- _Problem to work on_:
Each line of the data that includes the string "resetLow" is to be copied out.
*-*-*
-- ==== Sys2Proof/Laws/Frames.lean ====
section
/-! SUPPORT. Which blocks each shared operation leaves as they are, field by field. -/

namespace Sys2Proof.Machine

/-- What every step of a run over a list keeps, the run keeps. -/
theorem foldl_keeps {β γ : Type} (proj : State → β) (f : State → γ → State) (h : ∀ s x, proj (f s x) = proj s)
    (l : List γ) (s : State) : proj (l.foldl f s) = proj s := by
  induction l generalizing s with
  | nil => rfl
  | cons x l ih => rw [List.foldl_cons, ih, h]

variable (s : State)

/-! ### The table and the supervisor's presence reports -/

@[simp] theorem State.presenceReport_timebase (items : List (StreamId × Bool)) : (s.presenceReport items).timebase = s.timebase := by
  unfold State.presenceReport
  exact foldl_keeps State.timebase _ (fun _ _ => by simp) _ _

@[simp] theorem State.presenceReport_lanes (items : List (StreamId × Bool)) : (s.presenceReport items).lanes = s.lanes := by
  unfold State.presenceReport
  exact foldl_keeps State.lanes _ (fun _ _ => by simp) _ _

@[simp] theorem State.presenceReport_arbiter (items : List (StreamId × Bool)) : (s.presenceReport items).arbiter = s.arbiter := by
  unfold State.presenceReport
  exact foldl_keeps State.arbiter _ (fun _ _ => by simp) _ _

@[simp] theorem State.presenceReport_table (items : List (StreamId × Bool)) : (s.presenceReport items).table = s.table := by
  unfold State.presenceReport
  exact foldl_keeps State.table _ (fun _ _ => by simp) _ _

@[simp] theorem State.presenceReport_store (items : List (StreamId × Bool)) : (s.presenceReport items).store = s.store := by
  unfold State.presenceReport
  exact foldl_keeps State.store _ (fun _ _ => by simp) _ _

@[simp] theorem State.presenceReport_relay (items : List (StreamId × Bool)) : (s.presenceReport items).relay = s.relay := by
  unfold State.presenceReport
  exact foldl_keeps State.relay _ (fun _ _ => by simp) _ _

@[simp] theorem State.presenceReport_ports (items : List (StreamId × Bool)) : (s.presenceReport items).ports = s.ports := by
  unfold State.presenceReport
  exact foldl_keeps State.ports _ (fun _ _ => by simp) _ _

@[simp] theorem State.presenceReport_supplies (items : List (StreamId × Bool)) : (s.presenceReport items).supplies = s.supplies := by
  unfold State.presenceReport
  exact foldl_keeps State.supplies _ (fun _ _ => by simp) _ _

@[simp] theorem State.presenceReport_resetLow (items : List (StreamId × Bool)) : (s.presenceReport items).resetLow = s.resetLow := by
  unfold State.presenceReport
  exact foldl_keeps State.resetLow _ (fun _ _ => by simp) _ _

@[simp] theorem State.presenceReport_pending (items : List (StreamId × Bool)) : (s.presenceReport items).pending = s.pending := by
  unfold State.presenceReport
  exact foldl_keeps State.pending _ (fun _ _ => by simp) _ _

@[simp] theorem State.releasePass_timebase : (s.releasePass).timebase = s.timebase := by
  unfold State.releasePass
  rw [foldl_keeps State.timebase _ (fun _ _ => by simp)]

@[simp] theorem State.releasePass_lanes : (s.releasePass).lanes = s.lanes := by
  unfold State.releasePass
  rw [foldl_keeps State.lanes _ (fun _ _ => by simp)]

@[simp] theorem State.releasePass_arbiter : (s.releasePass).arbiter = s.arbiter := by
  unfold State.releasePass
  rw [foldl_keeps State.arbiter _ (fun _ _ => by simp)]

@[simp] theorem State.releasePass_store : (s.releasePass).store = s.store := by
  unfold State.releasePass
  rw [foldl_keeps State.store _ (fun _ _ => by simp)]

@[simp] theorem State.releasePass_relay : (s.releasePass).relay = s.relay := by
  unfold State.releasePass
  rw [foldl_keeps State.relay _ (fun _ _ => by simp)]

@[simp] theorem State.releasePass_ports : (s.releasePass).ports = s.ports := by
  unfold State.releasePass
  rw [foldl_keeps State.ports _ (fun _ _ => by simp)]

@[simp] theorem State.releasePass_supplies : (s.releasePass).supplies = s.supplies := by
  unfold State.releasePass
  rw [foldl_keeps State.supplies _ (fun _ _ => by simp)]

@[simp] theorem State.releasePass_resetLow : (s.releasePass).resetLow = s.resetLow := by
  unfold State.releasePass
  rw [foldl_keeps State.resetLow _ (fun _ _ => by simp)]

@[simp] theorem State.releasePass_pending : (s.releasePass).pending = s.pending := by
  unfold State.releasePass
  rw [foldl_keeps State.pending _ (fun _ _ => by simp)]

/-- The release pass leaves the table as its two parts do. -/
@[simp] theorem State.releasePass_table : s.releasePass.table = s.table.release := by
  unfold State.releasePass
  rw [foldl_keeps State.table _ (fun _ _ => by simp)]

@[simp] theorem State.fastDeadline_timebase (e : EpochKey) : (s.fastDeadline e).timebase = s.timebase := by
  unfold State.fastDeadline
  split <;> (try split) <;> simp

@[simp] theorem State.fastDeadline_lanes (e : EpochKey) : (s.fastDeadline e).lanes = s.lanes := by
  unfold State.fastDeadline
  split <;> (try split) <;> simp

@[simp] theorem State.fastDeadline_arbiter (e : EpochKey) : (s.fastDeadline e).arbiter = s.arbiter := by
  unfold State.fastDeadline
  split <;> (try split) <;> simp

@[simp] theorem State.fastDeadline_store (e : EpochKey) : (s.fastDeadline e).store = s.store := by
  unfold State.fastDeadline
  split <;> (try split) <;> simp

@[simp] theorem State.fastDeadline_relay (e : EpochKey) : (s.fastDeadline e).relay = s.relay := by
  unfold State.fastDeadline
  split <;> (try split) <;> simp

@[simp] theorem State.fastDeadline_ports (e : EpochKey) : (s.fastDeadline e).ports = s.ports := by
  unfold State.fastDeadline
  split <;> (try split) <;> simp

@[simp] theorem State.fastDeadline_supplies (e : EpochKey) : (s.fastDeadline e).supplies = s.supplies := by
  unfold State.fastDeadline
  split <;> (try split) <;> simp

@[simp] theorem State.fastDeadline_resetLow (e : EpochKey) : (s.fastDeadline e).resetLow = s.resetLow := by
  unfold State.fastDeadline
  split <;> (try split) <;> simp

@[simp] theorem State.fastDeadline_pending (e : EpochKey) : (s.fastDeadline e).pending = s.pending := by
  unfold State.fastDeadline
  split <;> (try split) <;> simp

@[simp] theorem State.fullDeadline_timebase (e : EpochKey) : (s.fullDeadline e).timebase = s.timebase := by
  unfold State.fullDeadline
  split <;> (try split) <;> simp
*-*-*
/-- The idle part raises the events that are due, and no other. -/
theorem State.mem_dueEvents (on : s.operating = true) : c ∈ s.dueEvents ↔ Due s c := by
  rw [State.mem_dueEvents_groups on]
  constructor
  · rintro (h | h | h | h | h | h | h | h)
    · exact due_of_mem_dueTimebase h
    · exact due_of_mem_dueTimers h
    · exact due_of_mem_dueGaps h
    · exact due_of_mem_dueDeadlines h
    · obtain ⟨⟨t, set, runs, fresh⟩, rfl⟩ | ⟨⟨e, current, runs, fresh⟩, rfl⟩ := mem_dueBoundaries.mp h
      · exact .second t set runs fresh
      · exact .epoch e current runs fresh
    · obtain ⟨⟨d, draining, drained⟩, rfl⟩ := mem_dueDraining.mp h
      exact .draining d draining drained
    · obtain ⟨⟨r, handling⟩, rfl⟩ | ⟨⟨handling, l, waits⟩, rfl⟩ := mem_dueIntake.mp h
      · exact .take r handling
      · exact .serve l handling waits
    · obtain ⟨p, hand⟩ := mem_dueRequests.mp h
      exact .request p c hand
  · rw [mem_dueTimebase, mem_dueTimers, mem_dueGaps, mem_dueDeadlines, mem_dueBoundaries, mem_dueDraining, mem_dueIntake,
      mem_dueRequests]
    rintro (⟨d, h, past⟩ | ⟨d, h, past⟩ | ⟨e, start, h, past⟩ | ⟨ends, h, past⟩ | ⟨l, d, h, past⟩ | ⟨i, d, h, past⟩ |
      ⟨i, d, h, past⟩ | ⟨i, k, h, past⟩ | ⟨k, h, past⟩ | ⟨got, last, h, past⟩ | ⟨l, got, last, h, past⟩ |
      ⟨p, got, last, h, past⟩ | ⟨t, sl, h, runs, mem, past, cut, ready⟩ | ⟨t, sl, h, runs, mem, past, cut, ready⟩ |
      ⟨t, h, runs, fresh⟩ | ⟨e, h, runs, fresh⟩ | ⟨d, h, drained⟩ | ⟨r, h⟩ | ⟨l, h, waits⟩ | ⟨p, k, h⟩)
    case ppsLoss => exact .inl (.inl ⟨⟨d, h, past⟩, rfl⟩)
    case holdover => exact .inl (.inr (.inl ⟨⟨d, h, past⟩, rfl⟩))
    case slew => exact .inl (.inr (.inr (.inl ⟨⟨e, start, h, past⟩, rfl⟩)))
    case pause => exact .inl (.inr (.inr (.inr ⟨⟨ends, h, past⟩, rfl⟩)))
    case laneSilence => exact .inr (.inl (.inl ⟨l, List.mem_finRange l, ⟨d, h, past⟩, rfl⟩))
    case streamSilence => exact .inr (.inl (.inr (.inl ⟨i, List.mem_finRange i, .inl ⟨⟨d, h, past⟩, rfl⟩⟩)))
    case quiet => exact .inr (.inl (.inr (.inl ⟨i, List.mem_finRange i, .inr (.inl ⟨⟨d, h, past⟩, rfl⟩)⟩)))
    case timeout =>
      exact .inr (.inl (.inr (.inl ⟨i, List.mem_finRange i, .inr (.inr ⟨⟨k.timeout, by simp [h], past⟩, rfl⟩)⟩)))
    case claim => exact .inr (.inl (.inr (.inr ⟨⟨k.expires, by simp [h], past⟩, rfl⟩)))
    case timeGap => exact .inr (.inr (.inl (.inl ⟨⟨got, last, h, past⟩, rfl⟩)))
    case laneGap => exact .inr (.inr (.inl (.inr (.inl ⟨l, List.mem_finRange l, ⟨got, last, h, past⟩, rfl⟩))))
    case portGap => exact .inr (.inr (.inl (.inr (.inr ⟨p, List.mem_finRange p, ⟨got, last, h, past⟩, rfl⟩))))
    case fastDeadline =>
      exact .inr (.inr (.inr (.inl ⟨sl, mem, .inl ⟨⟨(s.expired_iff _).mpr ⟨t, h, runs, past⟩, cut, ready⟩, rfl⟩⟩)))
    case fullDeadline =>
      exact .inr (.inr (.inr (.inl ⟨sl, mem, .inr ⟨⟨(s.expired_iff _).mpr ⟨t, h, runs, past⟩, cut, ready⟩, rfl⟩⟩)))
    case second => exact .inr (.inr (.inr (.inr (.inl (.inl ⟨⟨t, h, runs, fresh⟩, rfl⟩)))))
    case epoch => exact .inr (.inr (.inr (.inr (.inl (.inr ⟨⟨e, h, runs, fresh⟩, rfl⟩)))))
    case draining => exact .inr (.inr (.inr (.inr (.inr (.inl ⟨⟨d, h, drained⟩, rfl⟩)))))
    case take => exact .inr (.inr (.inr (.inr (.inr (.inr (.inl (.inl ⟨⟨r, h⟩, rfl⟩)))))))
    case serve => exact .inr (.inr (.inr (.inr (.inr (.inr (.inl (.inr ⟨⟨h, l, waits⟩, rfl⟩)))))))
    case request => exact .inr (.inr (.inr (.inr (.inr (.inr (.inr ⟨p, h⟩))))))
*-*-*
- _Solution_:
@[simp] theorem State.presenceReport_resetLow (items : List (StreamId × Bool)) : (s.presenceReport items).resetLow = s.resetLow := by
  exact foldl_keeps State.resetLow _ (fun _ _ => by simp) _ _
@[simp] theorem State.releasePass_resetLow : (s.releasePass).resetLow = s.resetLow := by
  rw [foldl_keeps State.resetLow _ (fun _ _ => by simp)]
@[simp] theorem State.fastDeadline_resetLow (e : EpochKey) : (s.fastDeadline e).resetLow = s.resetLow := by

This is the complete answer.